theorem execInterruptAccept_same (e : Nat) {s : State}
    (hp : Sub (allow [.stats, .fresh, .evt, .disp, .ge] [.evtRpt, .geDoorbell]) m) (h : Same m s0 s) :
    OutSame m s0 (execInterruptAccept e s) := by
  unfold execInterruptAccept
  repeat' first
    | (with_reducible assumption) | (with_reducible refine Sub.trans ?_ hp; decide) | (with_reducible apply outSame_next)
    | (with_reducible apply State_setEng_same) | (with_reducible apply endBundle_same) | (with_reducible apply takeAgain_same)
    | (with_reducible apply endJob_same) | (with_reducible apply outSame_ite) | (with_reducible apply same_ite)
    | (simp only [same_mk_iff]) | split

theorem execIshl_same (g : GeC) {s : State}
    (hp : Sub (allow [.stats, .evt, .disp, .ge, .svc] [.evtRpt, .geDoorbell, .geEcc]) m) (h : Same m s0 s) :
    OutSame m s0 (execIshl g s) := by
  unfold execIshl
  repeat' first | (with_reducible assumption) | (with_reducible apply outSame_next) | (with_reducible apply geInt_same)

theorem execIshr_same (g : GeC) {s : State}
    (hp : Sub (allow [.stats, .evt, .disp, .ge, .svc] [.evtRpt, .geDoorbell, .geEcc]) m) (h : Same m s0 s) :
    OutSame m s0 (execIshr g s) := by
  unfold execIshr
  repeat' first | (with_reducible assumption) | (with_reducible apply outSame_next) | (with_reducible apply geInt_same)

theorem execIsub_same (g : GeC) {s : State}
    (hp : Sub (allow [.stats, .evt, .disp, .ge, .svc] [.evtRpt, .geDoorbell, .geEcc]) m) (h : Same m s0 s) :
    OutSame m s0 (execIsub g s) := by
  unfold execIsub
  repeat' first | (with_reducible assumption) | (with_reducible apply outSame_next) | (with_reducible apply geInt_same)

theorem execJmp_same (g : GeK) {s : State}
    (hp : Sub (allow [.stats, .evt, .disp, .ge, .svc] [.evtRpt, .geDoorbell, .geEcc]) m) (h : Same m s0 s) :
    OutSame m s0 (execJmp g s) := by
  unfold execJmp
  repeat' first | (with_reducible assumption) | (with_reducible apply outSame_next) | (with_reducible apply geJump_same)

theorem execJn_same (g : GeK) {s : State}
    (hp : Sub (allow [.stats, .evt, .disp, .ge, .svc] [.evtRpt, .geDoorbell, .geEcc]) m) (h : Same m s0 s) :
    OutSame m s0 (execJn g s) := by
  unfold execJn
  repeat' first | (with_reducible assumption) | (with_reducible apply outSame_next) | (with_reducible apply geJump_same)

theorem execJnn_same (g : GeK) {s : State}
    (hp : Sub (allow [.stats, .evt, .disp, .ge, .svc] [.evtRpt, .geDoorbell, .geEcc]) m) (h : Same m s0 s) :
    OutSame m s0 (execJnn g s) := by
  unfold execJnn
  repeat' first | (with_reducible assumption) | (with_reducible apply outSame_next) | (with_reducible apply geJump_same)

theorem execJnz_same (g : GeK) {s : State}
    (hp : Sub (allow [.stats, .evt, .disp, .ge, .svc] [.evtRpt, .geDoorbell, .geEcc]) m) (h : Same m s0 s) :
    OutSame m s0 (execJnz g s) := by
  unfold execJnz
  repeat' first | (with_reducible assumption) | (with_reducible apply outSame_next) | (with_reducible apply geJump_same)

theorem execJobOverrun_same (e : Nat) {s : State}
    (hp : Sub (allow [.stats, .evt, .disp, .ge] [.evtRpt, .geDoorbell]) m) (h : Same m s0 s) :
    OutSame m s0 (execJobOverrun e s) := by
  unfold execJobOverrun
  repeat' first
    | (with_reducible assumption) | (with_reducible apply outSame_next) | (with_reducible apply endAtCycles_same)
    | (with_reducible apply outSame_ite) | split

theorem execJobStart_same (e : Nat) {s : State}
    (hp : Sub (allow [.ge] []) m) (h : Same m s0 s) :
    OutSame m s0 (execJobStart e s) := by
  unfold execJobStart
  repeat' first
    | (with_reducible assumption) | (with_reducible apply outSame_next) | (with_reducible apply startNext_same)
    | (with_reducible apply outSame_ite)

theorem execJz_same (g : GeK) {s : State}
    (hp : Sub (allow [.stats, .evt, .disp, .ge, .svc] [.evtRpt, .geDoorbell, .geEcc]) m) (h : Same m s0 s) :
    OutSame m s0 (execJz g s) := by
  unfold execJz
  repeat' first | (with_reducible assumption) | (with_reducible apply outSame_next) | (with_reducible apply geJump_same)

theorem execLdD_same (g : GeM) {s : State}
    (hp : Sub (allow [.stats, .evt, .disp, .ge, .svc] [.evtRpt, .geDoorbell, .geEcc]) m) (h : Same m s0 s) :
    OutSame m s0 (execLdD g s) := by
  unfold execLdD
  repeat' first | (with_reducible assumption) | (with_reducible apply outSame_next) | (with_reducible apply geMem_same)

theorem execLdH_same (g : GeM) {s : State}
    (hp : Sub (allow [.stats, .evt, .disp, .ge, .svc] [.evtRpt, .geDoorbell, .geEcc]) m) (h : Same m s0 s) :
    OutSame m s0 (execLdH g s) := by
  unfold execLdH
  repeat' first | (with_reducible assumption) | (with_reducible apply outSame_next) | (with_reducible apply geMem_same)

theorem execLdW_same (g : GeM) {s : State}
    (hp : Sub (allow [.stats, .evt, .disp, .ge, .svc] [.evtRpt, .geDoorbell, .geEcc]) m) (h : Same m s0 s) :
    OutSame m s0 (execLdW g s) := by
  unfold execLdW
  repeat' first | (with_reducible assumption) | (with_reducible apply outSame_next) | (with_reducible apply geMem_same)

theorem execLdi_same (g : GeK) (reg : Nat) {s : State}
    (hp : Sub (allow [.stats, .evt, .disp, .ge, .svc] [.evtRpt, .geDoorbell, .geEcc]) m) (h : Same m s0 s) :
    OutSame m s0 (execLdi g reg s) := by
  unfold execLdi
  repeat' first | (with_reducible assumption) | (with_reducible apply outSame_next) | (with_reducible apply slotOp_same)

theorem execLoop0_same (g : GeK) {s : State}
    (hp : Sub (allow [.stats, .evt, .disp, .ge, .svc] [.evtRpt, .geDoorbell, .geEcc]) m) (h : Same m s0 s) :
    OutSame m s0 (execLoop0 g s) := by
  unfold execLoop0
  repeat' first | (with_reducible assumption) | (with_reducible apply outSame_next) | (with_reducible apply geLoop_same)

theorem execLoop1_same (g : GeK) {s : State}
    (hp : Sub (allow [.stats, .evt, .disp, .ge, .svc] [.evtRpt, .geDoorbell, .geEcc]) m) (h : Same m s0 s) :
    OutSame m s0 (execLoop1 g s) := by
  unfold execLoop1
  repeat' first | (with_reducible assumption) | (with_reducible apply outSame_next) | (with_reducible apply geLoop_same)

theorem execLoopr0_same (g : GeK) {s : State}
    (hp : Sub (allow [.stats, .evt, .disp, .ge, .svc] [.evtRpt, .geDoorbell, .geEcc]) m) (h : Same m s0 s) :
    OutSame m s0 (execLoopr0 g s) := by
  unfold execLoopr0
  repeat' first | (with_reducible assumption) | (with_reducible apply outSame_next) | (with_reducible apply geLoop_same)

theorem execLoopr1_same (g : GeK) {s : State}
    (hp : Sub (allow [.stats, .evt, .disp, .ge, .svc] [.evtRpt, .geDoorbell, .geEcc]) m) (h : Same m s0 s) :
    OutSame m s0 (execLoopr1 g s) := by
  unfold execLoopr1
  repeat' first | (with_reducible assumption) | (with_reducible apply outSame_next) | (with_reducible apply geLoop_same)

theorem execMag2_same (g : GeC) {s : State}
    (hp : Sub (allow [.stats, .evt, .disp, .ge, .svc] [.evtRpt, .geDoorbell, .geEcc]) m) (h : Same m s0 s) :
    OutSame m s0 (execMag2 g s) := by
  unfold execMag2
  repeat' first | (with_reducible assumption) | (with_reducible apply outSame_next) | (with_reducible apply slotOp_same)

theorem execMfr_same (g : GeC) {s : State}
    (hp : Sub (allow [.stats, .evt, .disp, .ge, .svc] [.evtRpt, .geDoorbell, .geEcc]) m) (h : Same m s0 s) :
    OutSame m s0 (execMfr g s) := by
  unfold execMfr
  repeat' first | (with_reducible assumption) | (with_reducible apply outSame_next) | (with_reducible apply slotOp_same)

theorem execMov_same (g : GeC) {s : State}
    (hp : Sub (allow [.stats, .evt, .disp, .ge, .svc] [.evtRpt, .geDoorbell, .geEcc]) m) (h : Same m s0 s) :
    OutSame m s0 (execMov g s) := by
  unfold execMov
  repeat' first | (with_reducible assumption) | (with_reducible apply outSame_next) | (with_reducible apply geBin_same)

theorem execMova_same (g : GeC) {s : State}
    (hp : Sub (allow [.stats, .evt, .disp, .ge, .svc] [.evtRpt, .geDoorbell, .geEcc]) m) (h : Same m s0 s) :
    OutSame m s0 (execMova g s) := by
  unfold execMova
  repeat' first | (with_reducible assumption) | (with_reducible apply outSame_next) | (with_reducible apply slotOp_same)

theorem execMovb_same (g : GeA) {s : State}
    (hp : Sub (allow [.stats, .evt, .disp, .ge, .svc] [.evtRpt, .geDoorbell, .geEcc]) m) (h : Same m s0 s) :
    OutSame m s0 (execMovb g s) := by
  unfold execMovb
  repeat' first | (with_reducible assumption) | (with_reducible apply outSame_next) | (with_reducible apply geAdr_same)

theorem execMovl_same (g : GeA) {s : State}
    (hp : Sub (allow [.stats, .evt, .disp, .ge, .svc] [.evtRpt, .geDoorbell, .geEcc]) m) (h : Same m s0 s) :
    OutSame m s0 (execMovl g s) := by
  unfold execMovl
  repeat' first | (with_reducible assumption) | (with_reducible apply outSame_next) | (with_reducible apply geAdr_same)

theorem execMovm_same (g : GeA) {s : State}
    (hp : Sub (allow [.stats, .evt, .disp, .ge, .svc] [.evtRpt, .geDoorbell, .geEcc]) m) (h : Same m s0 s) :
    OutSame m s0 (execMovm g s) := by
  unfold execMovm
  repeat' first | (with_reducible assumption) | (with_reducible apply outSame_next) | (with_reducible apply geAdr_same)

........

**TASK TO COMPLETE**:
Once you reach the line with "theorem execLoop0_same (g" in the data above, copy it and every line after it exactly, up to and including the line with "unfold execLoop0".

**OUTPUT BELOW**:
theorem execLoop0_same (g : GeK) {s : State}
    (hp : Sub (allow [.stats, .evt, .disp, .ge, .svc] [.evtRpt, .geDoorbell, .geEcc]) m) (h : Same m s0 s) :
    OutSame m s0 (execLoop0 g s) := by
  unfold execLoop0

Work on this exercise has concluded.